The main goal of this project is to develop a fully functional CORDIC core capable of performing a Cartesian to Polar transformation functioning on a PYNQ board. The major learning goal is to understand how data types can impact the accuracy, performance, and resource usage of a hardware implementation.

Efficient solutions are generally important, the project is not focused on performance optimizations.  Thus, there is no explicit performance target. We encourage you to explore how pipelining, unrolling, and other HLS directives can be used to make the designs higher performance. But you will not be graded on this aspect.

In this project and in future projects, you may want to edit the testbench. If you make any edits, please **submit the altered testbench file** too, and explicitly state in your report what changes you made and why.

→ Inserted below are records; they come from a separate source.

-- ==== Sys2Proof/Machine/Harts.lean ====
section
/-! DEFINITION. Harts: their cores and turns, traps, translation, where an access goes, and the store buffers
(R243 to R248, R253 to R262, R281 to R287). -/

namespace Sys2Proof.Machine

/-! Cores and turns (R243, R245, R259, R260). -/

/-- Codes of `HART_STATE` (R294). -/
abbrev hsNone : Nat := 0
abbrev hsReady : Nat := 1
abbrev hsParked : Nat := 2
abbrev hsLull : Nat := 3
abbrev hsEnded : Nat := 4
abbrev hsMigrating : Nat := 5

/-- A hart by its logical index. -/
def State.hart (s : State) (h : Nat) : Hart := Store.at Hart.blank s.harts h

/-- A hart takes a new state. -/
def State.setHart (s : State) (h : Nat) (t : Hart) : State := { s with harts := Store.put Hart.blank s.harts h t }

/-- `HART_STATE` of a hart. -/
def State.hartSt (s : State) (h : Nat) : Nat := s.reg .hartState h

/-- The core that a logical hart runs on: die * 96 + core, from `HART_MAP`. -/
def State.coreOf (s : State) (h : Nat) : Nat := s.reg .hartMap h / 32768 * 96 + s.reg .hartMap h / 256 % 128

/-- The thread that a logical hart runs in. -/
def State.threadOf (s : State) (h : Nat) : Nat := s.reg .hartMap h % 16

/-- The physical number of the hart that a logical hart runs on: die * 1,536 + core * 16 + thread (R243). -/
def State.mhartid (s : State) (h : Nat) : Nat := s.coreOf h * 16 + s.threadOf h

/-- Logical harts that have started. -/
def State.startedHarts (s : State) : List Nat :=
  s.regs.filterMap fun e => if e.1.1 = .hartState then some e.1.2 else none

/-- The started harts of a core. -/
def State.hartsOn (s : State) (core : Nat) : List Nat := s.startedHarts.filter fun h => s.coreOf h = core

/-- `UNIT` of a core (R479). -/
def coreUnit (core : Nat) : Nat := core / 96 * 128 + core % 96

/-- The core issues: it is not in its self-test and has not failed, and the node is not FAULTED (R37, R291, R292). -/
def State.coreIssues (s : State) (core : Nat) : Bool :=
  s.reg .coreFailed core = 0 && s.reg .nodeState ≠ 7 && !s.tests.any fun t => t.kind = 9 && t.unit = coreUnit core

/-- A hart can issue when it has its turn. -/
def State.hartReady (s : State) (h : Nat) : Bool := s.hartSt h = hsReady && s.coreIssues (s.coreOf h)

/-- A hart issues now: it is ready and has its core's turn. [Log DEDUCED 106] -/
def State.issues (s : State) (h : Nat) : Bool :=
  s.hartReady h && s.reg .hartTurn (s.coreOf h) = s.threadOf h

/-- The next ready thread after thread `t` of a core, in round-robin order (R260). [Log DEDUCED 106] -/
def State.nextThread (s : State) (core t : Nat) : Option Nat :=
  let hs := (s.hartsOn core).filter s.hartReady
  ((List.range 16).map fun k => (t + 1 + k) % 16).find? fun u => hs.any fun h => s.threadOf h = u

/-- The turn of thread `t` of a core ends (R260). -/
def State.passTurn (s : State) (core t : Nat) : State :=
  match s.nextThread core t with
  | some u => s.setReg .hartTurn core u
  | none => s

/-- A core whose turn is held by a thread that is not ready gives it to the next that is (R260). -/
def State.fixTurn (s : State) (core : Nat) : State :=
  let t := s.reg .hartTurn core
  if (s.hartsOn core).any fun h => s.hartReady h && s.threadOf h = t then s else s.passTurn core t

/-- An access leaves the core: the hart's turn ends and the switch is counted (R257, R259). -/
def State.leave (s : State) (h : Nat) : State :=
  let t := s.hart h
  let s := (s.setHart h { t with switches := t.switches + 1 }).addReg .threadSwitches 0 1
  s.passTurn (s.coreOf h) (s.threadOf h)

/-- A hart parks; `access` says whether an access of its own has left the core (R259, R261, R262). -/
def State.park (s : State) (h : Nat) (access : Bool) (w : Await) : State :=
  let s := (s.setHart h { s.hart h with wait := w }).setReg .hartState h hsParked
  if access then s.leave h else s.passTurn (s.coreOf h) (s.threadOf h)

/-! Traps (R253, R257, R276). -/

/-- A trap into S-mode; `cause` has bit 63 set for an interrupt. [Log PRESUMED 109] -/
def Hart.trap (t : Hart) (cause tval : Nat) : Hart :=
  let base := t.stvec / 4 * 4
  { t with
    sepc := t.pc, scause := cause, stval := tval, spie := t.sie, sie := false, spp := !t.user, user := false
    wait := .none
    pc := if bit cause 63 && t.stvec % 4 = 1 then (base + 4 * (cause % 2 ^ 63)) % 2 ^ 64 else base }

/-- A hart traps. [Log PRESUMED 109] -/
def State.trap (s : State) (h cause tval : Nat) : State := s.setHart h ((s.hart h).trap cause tval)

/-- The hart raises an illegal-instruction exception for a word (R253). -/
def State.illegal (s : State) (h word : Nat) : State :=
  s.trap h 2 (if Config.tvalHoldsInstr then word else 0)

/-- An instruction of `len` bytes retires, with a change of registers. -/
def State.retire (s : State) (h len : Nat) (f : Hart → Hart) : State :=
  let t := f (s.hart h)
  s.setHart h { t with pc := (t.pc + len) % 2 ^ 64, instret := (t.instret + 1) % 2 ^ 64, wait := .none }

/-- The cause of the interrupt that a hart takes now, if any: external, then software, then timer. -/
def Hart.interrupt (t : Hart) : Option Nat :=
  let p := t.ip &&& t.ie
  if !(t.user || t.sie) then none
  else if bit p 9 then some 9
  else if bit p 1 then some 1
  else if bit p 5 then some 5
  else none

/-- A pending and enabled interrupt is taken (R262). -/
def State.takeInterrupt (s : State) (h : Nat) : State :=
  match (s.hart h).interrupt with
  | some c => s.trap h (2 ^ 63 + c) 0
  | none => s

/-- A hart has no access in flight: its stores have drained, and its requests have been answered. -/
def State.hartQuiet (s : State) (h : Nat) : Bool :=
  !s.stores.any (fun e => e.hart = h) && !s.requests.any fun r => match r.agent with
    | .hart k _ => k = h
    | _ => false

/-- A parked hart becomes ready, or stops for Lull once its accesses in flight are complete (R248, R259, R262). -/
def State.wake (s : State) (h : Nat) : State :=
  if s.reg .lullHeld = 1 then
    (if s.hartQuiet h then s.setReg .hartState h hsLull else s.setHart h { s.hart h with wait := .halt })
  else
    let s := (s.setReg .hartState h hsReady).takeInterrupt h
    s.fixTurn (s.coreOf h)

/-- A running hart stops at its instruction boundary, or waits for its accesses in flight first (R248). -/
def State.stopHart (s : State) (h : Nat) : State :=
  if s.hartSt h ≠ hsReady then s
  else if s.hartQuiet h then s.setReg .hartState h hsLull
  else (s.setHart h { s.hart h with wait := .halt }).setReg .hartState h hsParked

/-- The harts of a core go on after its self-test: an interrupt that became pending meanwhile is taken (R262, R292). -/
def State.resumeCore (s : State) (core : Nat) : State :=
  (((s.hartsOn core).filter s.hartReady).foldl (fun (u : State) h => u.takeInterrupt h) s).fixTurn core

/-- Every ready hart stops at its instruction boundary (R248, R492). -/
def State.stopHarts (s : State) : State :=
  let s := s.setReg .lullHeld 0 1
  s.startedHarts.foldl (fun (u : State) h => u.stopHart h) s

/-- The stopped harts go on (R248). -/
def State.releaseHarts (s : State) : State :=
  let s := s.setReg .lullHeld 0 0
  let hs := s.startedHarts.filter fun h => s.hartSt h = hsLull
  let s := hs.foldl (fun (u : State) h => (u.setReg .hartState h hsReady).takeInterrupt h) s
  hs.foldl (fun (u : State) h => u.fixTurn (u.coreOf h)) s

/-- The start record of a logical hart; one that is marked poisoned starts no hart (R246, R301). [Log DESIGN CHOICE 118, 123] -/
def State.startHart (s : State) (h : Nat) (a2 : Option Nat) : State :=
  let a := s.reg .hartStart + 32 * h
  let entry := s.load a 8
  if entry = 0 || s.reg .hartMap h = 0xFFFF || s.poisoned a (a + 32) then s
  else
    let t := s.hart h
    let satp := s.load (a + 0x18) 8
    let mode := field satp 60 4
    let t := ((t.setReg 10 h).setReg 11 (s.load (a + 8) 8)).setReg 2 (s.load (a + 0x10) 8)
    let t := { t with
      pc := entry, user := false, wait := .none
      satp := if mode = 0 ∨ mode = 9 then satp else t.satp }
    let t := match a2 with
      | some v => t.setReg 12 v
      | none => t
    (s.setHart h t).setReg .hartState h hsReady

/-- Every logical hart of the job starts; a restore gives a2 (R246, R513). -/
def State.startHarts (s : State) (a2 : Option Nat) : State :=
  let s := (List.range (s.reg .hartCount)).foldl (fun (u : State) h => u.startHart h a2) s
  (List.range 192).foldl (fun (u : State) c => u.fixTurn c) s

/-! Translation (R242, R253): Sv48 with pages of 4 KiB, 2 MiB and 1 GiB. -/

/-- The cause of a page fault, an access fault and a misaligned access. -/
def pageCause (store : Bool) : Nat := if store then 15 else 13
def accessCause (store : Bool) : Nat := if store then 7 else 5
def alignCause (store : Bool) : Nat := if store then 6 else 4

/-- The page-table walk from a table at a level: address and bits of the leaf entry and its level, or a cause.
[Log PRESUMED 117] -/
def State.walk (s : State) (store : Bool) (va : Nat) : Nat → Nat → Except Nat (Nat × Nat × Nat)
  | 0, _ => .error (pageCause store)
  | n + 1, base =>
    let a := base + 8 * field va (12 + 9 * n) 9
    if !s.reaches a (a + 8) then .error (accessCause store)
    else if s.poisoned a (a + 8) then .error 24
    else
      let e := s.load a 8
      if !bit e 0 || (!bit e 1 && bit e 2) || field e 54 10 ≠ 0 then .error (pageCause store)
      else if bit e 1 || bit e 3 then
        if n = 3 || field e 10 (9 * n) ≠ 0 then .error (pageCause store) else .ok (a, e, n)
      else if bit e 4 || bit e 6 || bit e 7 then .error (pageCause store)
      else s.walk store va n (field e 10 44 * 4096)

/-- The physical address of a virtual one for a hart, with the accessed and dirty bits set, or a cause.
[Log DESIGN CHOICE 204; DEDUCED 236] -/
def State.translate (s : State) (h : Nat) (store : Bool) (va : Nat) : Except Nat (Nat × State) :=
  let t := s.hart h
  if field t.satp 60 4 ≠ 9 then .ok (va, s)
  else if ¬ (field va 47 17 = 0 ∨ field va 47 17 = 2 ^ 17 - 1) then .error (pageCause store)
  else
    match s.walk store va 4 (field t.satp 0 44 * 4096) with
    | .error c => .error c
    | .ok (a, e, n) =>
      let mode := if t.user then bit e 4 else !bit e 4 || t.sum
      let perm := if store then bit e 2 else bit e 1 || (t.mxr && bit e 3)
      let marked := withBit (if store then withBit e 7 else e) 6
      if !(mode && perm) then .error (pageCause store)
      else if marked ≠ e && !Config.setsAccessed then .error (pageCause store)
      else if marked ≠ e && s.inApertures a (a + 8) then .error (accessCause store)
      else
        let s := if marked = e then s else s.write a (leBytes 8 marked)
        .ok (field e (10 + 9 * n) (44 - 9 * n) * 2 ^ (12 + 9 * n) + va % 2 ^ (12 + 9 * n), s)

/-! Where an access goes (R281, R282, R302 to R304). -/

/-- The place of `n` bytes at a physical address, or a cause. [Log DEDUCED 112, 114] -/
def State.locate (s : State) (store : Bool) (p n : Nat) : Except Nat Place :=
  if 0x30000000000 ≤ p ∧ p < 0x30100000000 then
    (if p % n = 0 then .ok (.io p) else .error (alignCause store))
  else if 2 ^ 44 ≤ p ∧ p < 2 ^ 45 then
    let a := (p - 2 ^ 44) / 2 ^ 36
    let o := p % 2 ^ 36
    let e := s.reg .apertureBase + 32 * a
    let lnode := s.load (e + 8) 3 % 2 ^ 20
    if p % n ≠ 0 then .error (alignCause store)
    else if s.reg .apertureCount ≤ a then .error 25
    else if s.poisoned e (e + 32) then .error 24
    else if s.load (e + 0x18) 8 < o + n || s.peerPos lnode = none || 4 ≤ s.load (e + 0x0B) 1 % 8 then .error 25
    else .ok (.far lnode (s.load (e + 0x0B) 1 % 8) (s.load e 8) (s.load (e + 0x10) 8 + o))
  else if (if store then s.storable p (p + n) else s.reaches p (p + n)) then .ok (.node p)
  else .error (accessCause store)

/-- The place of an access of a hart to `n` bytes at a virtual address, or a cause (R253). [Log DESIGN CHOICE 204] -/
def State.access (s : State) (h : Nat) (store : Bool) (va n : Nat) : Except Nat (Place × State) :=
  if 64 < va % 64 + n then .error (alignCause store)
  else
    match s.translate h store va with
    | .error c => .error c
    | .ok (p, s) => (s.locate store p n).map fun x => (x, s)

/-- The hart translates, and a page-table read of the refill leaves the core (R258). -/
def State.refills (s : State) (h : Nat) (refill : Bool) : Bool := refill && field (s.hart h).satp 60 4 = 9

/-- The address of a base register and a 12-bit signed offset. -/
def Hart.address (t : Hart) (rs1 : Nat) (imm : BitVec 12) : Nat := unsigned 64 (t.reg rs1 + imm.toInt)

/-! Store buffers (R242, R258, R261, R284). -/

/-- Entries of a core's store buffer. -/
def State.buffered (s : State) (core : Nat) : List HartStore := s.stores.filter fun e => e.core = core

/-- Stores of a hart to node memory, or to I/O, that have not drained. -/
def State.undrained (s : State) (h : Nat) (io : Bool) : Bool := s.stores.any fun e => e.hart = h && e.io = io

/-- An undrained store of a hart overlaps a range of node memory. -/
def State.overlapsOwn (s : State) (h a n : Nat) : Bool :=
  s.stores.any fun e => e.hart = h && !e.io && decide (e.addr < a + n ∧ a < e.addr + e.bytes.length)

/-- Bytes of memory as an older store of the same hart leaves them. [Log DEDUCED 108] -/
def forwardFrom (a : Nat) (bs : List Byte) (e : HartStore) : List Byte :=
  (bs.zipIdx).map fun x =>
    if e.addr ≤ a + x.2 ∧ a + x.2 < e.addr + e.bytes.length then e.bytes.getD (a + x.2 - e.addr) x.1 else x.1

/-- Bytes of node memory as a hart reads them: its own stores are forwarded, no other hart's (R284). -/
def State.ownBytes (s : State) (h a n : Nat) : List Byte :=
  (s.stores.filter fun e => e.hart = h && !e.io).foldl (forwardFrom a) (s.bytes a n)

/-- A store enters the buffer. [Log DEDUCED 108] -/
def State.buffer (s : State) (h a : Nat) (io : Bool) (bs : List Byte) : State :=
  { s with stores := s.stores ++ [(⟨s.coreOf h, h, a, io, bs⟩ : HartStore)] }

/-- A store of `len` instruction bytes to a place: into the buffer, or posted on the fabric. Its turn ends and the hart
stays ready; with the buffer full it parks (R259, R261, R282, R286). -/
def State.storeAt (s : State) (h len : Nat) (p : Place) (bs : List Byte) : State :=
  let buffered (a : Nat) (io : Bool) : State :=
    if 32 ≤ (s.buffered (s.coreOf h)).length then s.park h false (.room len a io bs)
    else ((s.buffer h a io bs).retire h len id).leave h
  match p with
  | .node a => buffered a false
  | .io a => buffered a true
  | .far lnode cls key offset =>
    let s := s.addReg .remoteAccesses 0 1
    let s := s.request (.hart h 0) ((s.peerPos lnode).getD 0) cls offset key (.write bs false)
    (s.retire h len id).leave h

/-- Requests of a hart that have not been answered. -/
def State.hartWaits (s : State) (h : Nat) : Bool :=
  s.requests.any fun r => match r.agent with
    | .hart k _ => k = h
    | _ => false

/-- The conditions of a SYNC hold (R283). -/
def State.syncHolds (s : State) (h : Nat) (nv ra : Bool) : Bool :=
  !(nv && s.undrained h false) && !(ra && s.hartWaits h)

/-- A SYNC whose conditions hold completes, or raises cause 25 for a remote write that has failed (R283). -/
def State.endSync (s : State) (h : Nat) (ra : Bool) : State :=
  if ra && bit (s.reg .svxrerr h) 31 then s.trap h 25 0 else s.retire h 4 id

/-- A hart that waits for its stores or its acknowledgements goes on when it can (R261, R283, R287). -/
def State.settleHart (s : State) (h : Nat) : State :=
  match (s.hart h).wait with
  | .room len a io bs =>
    if 32 ≤ (s.buffered (s.coreOf h)).length then s
    else ((s.buffer h a io bs).retire h len id).wake h
  | .sync nv ra => if s.syncHolds h nv ra then (s.endSync h ra).wake h else s
  | .fence => if s.undrained h false || s.undrained h true then s else (s.retire h 4 id).wake h
  | .halt => if s.hartQuiet h then (s.setHart h { s.hart h with wait := .none }).wake h else s
  | _ => s

end Sys2Proof.Machine
end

**50 points:** Response to the questions in your report. Your answers should be well written and clearly delineated (for example: placing each question under a separate subheading). Additional points (up to 20) will be subtracted for poor formatting and/or answers that are hard to understand. Examples of issues include any spelling errors, multiple/egregious grammar errors, poor presentation of results, lack of written comparison of the results, etc. A well-written report is informative but not overly verbose. You will be deducted points if you do not follow the instructions on directory naming and file structure. In all plots clearly label your axes and each datapoint.

**50 points:** Correct working project on PYNQ & video with date/time and showing your logged in GitHub account.